Although the model came up with the grades at centre level, which students got which grades was decided by the centres. Centres ranked their students in each subject and grades were given in rank order. Some commentary has overlooked this, talking as if the statistical model decided every student’s grade. It did not. It determined what grades were available to be given (with an exception to be discussed in the next paragraph), not which student should get which grade. As a result the majority of grades were not changed and where they were, it would often have been a result of the ranking as well as the statistical model.

Finally, there was an exception because of the problem of “small cohorts” taking exams i.e. where centres had very few students taking a particular exam (or very few had taken it in the past). This is because where there was less data, it would be harder to predict what grades were likely to be given. Centres had also been asked to predict grades (Centre Assessed Grades or CAGs) for each student and for the smallest cohorts these were accepted.
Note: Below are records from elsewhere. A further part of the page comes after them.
-- ==== Sys2Proof/Config.lean ====
section
/-! DEFINITION. What an instance of the core fixes (00_scope.md R6 to R10) and what the spec leaves free:
the encoder's line (R14, R19), the estimator (R12) and the CAP registers read while their chain shifts (R460).
The free values are opaque constants without a body, so no proof can rest on a value of theirs. -/

namespace Sys2Proof

/-- Which capture register holds the earliest bits (R9). -/
inductive ChainOrder
  | highFirst
  | lowFirst
deriving DecidableEq, Repr

/-- The design parameters of one instance, the ones PARAM reports (R7 to R10, R32). They are arguments of the
model: a state carries the parameters of its instance, and no step and no reset changes them (R452). -/
structure Params where
  /-- NS_MAX, the number of capture registers (R7). -/
  nsMax : Nat
  /-- DELAY_MAX, the depth of the calibration scan in ticks (R8). -/
  delayMax : Nat
  /-- CHAIN_ORDER (R9). -/
  chainOrder : ChainOrder
  /-- SPD_W, the width of the speed value (R10). -/
  spdW : Nat
deriving DecidableEq, Repr

/-- CAP_BITS = 32·NS_MAX, the capture capacity in bits (R7). -/
def Params.capBits (p : Params) : Nat := 32 * p.nsMax

/-- The ranges R7, R8 and R10 give the design parameters. -/
abbrev Params.Legal (p : Params) : Prop :=
  (1 ≤ p.nsMax ∧ p.nsMax ≤ 15) ∧ (1 ≤ p.delayMax ∧ p.delayMax ≤ p.capBits) ∧ (1 ≤ p.spdW ∧ p.spdW ≤ 32)

/-- The instance of 95_test_vectors.md: NS_MAX = 4, DELAY_MAX = 16, HIGH_FIRST, SPD_W = 32.
DESIGN CHOICE (log entry 1): the spec leaves the parameters open, and this is only the instance that
`State.reset` starts. No statement rests on it. -/
def Params.testVectors : Params :=
  { nsMax := 4, delayMax := 16, chainOrder := .highFirst, spdW := 32 }

/-- A value of the estimator's own state type (R12, R62): an opaque pattern on the port `est_s` (R430), held as
the number it encodes. The core never looks inside it. DESIGN CHOICE (log entry 3): EST_W stays open. -/
structure EstState where
  code : Nat
deriving DecidableEq, Repr, Inhabited

namespace Config

/-- EST (R12): from the session's single-turn width, the estimator state, the raw angle and the previous signed
phase error to the new state and the filtered angle. FREE (log entry 3). -/
opaque est : Nat → EstState → Nat → Int → EstState × Nat

/-- SPEEDOF (R12). FREE (log entry 3). -/
opaque speedOf : EstState → Int

/-- EST_INIT (R12). FREE (log entry 3). -/
opaque estInit : EstState

/-- The level of the encoder's SLO line in clk cycle `n`: a free draw, constrained by nothing (R14, R19).
FREE (log entry 4). -/
opaque sloLine : Nat → Bool

/-- What a read of CAP[i] returns in clk cycle `n` while the chain shifts: any value (R68, R460). FREE (log entry 5). -/
opaque capInFlight : Nat → Nat → Word

end Config
end Sys2Proof
end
Slightly larger cohorts were given a compromise between the CAGs and the statistical model, and for cohorts that were larger still, the statistical model alone was used.

It is important to understand this process if you think a particular grade is wrong. Without knowing whether the cohort was small; why the statistical model would have predicted what it did; how the distribution was calculated for a centre, and where a student was in the ranking, you do not know how a grade came to be given. For some reason, people have jumped to declare the evils of an “algorithm”. Didn’t get your result? It’s the result of an algorithm.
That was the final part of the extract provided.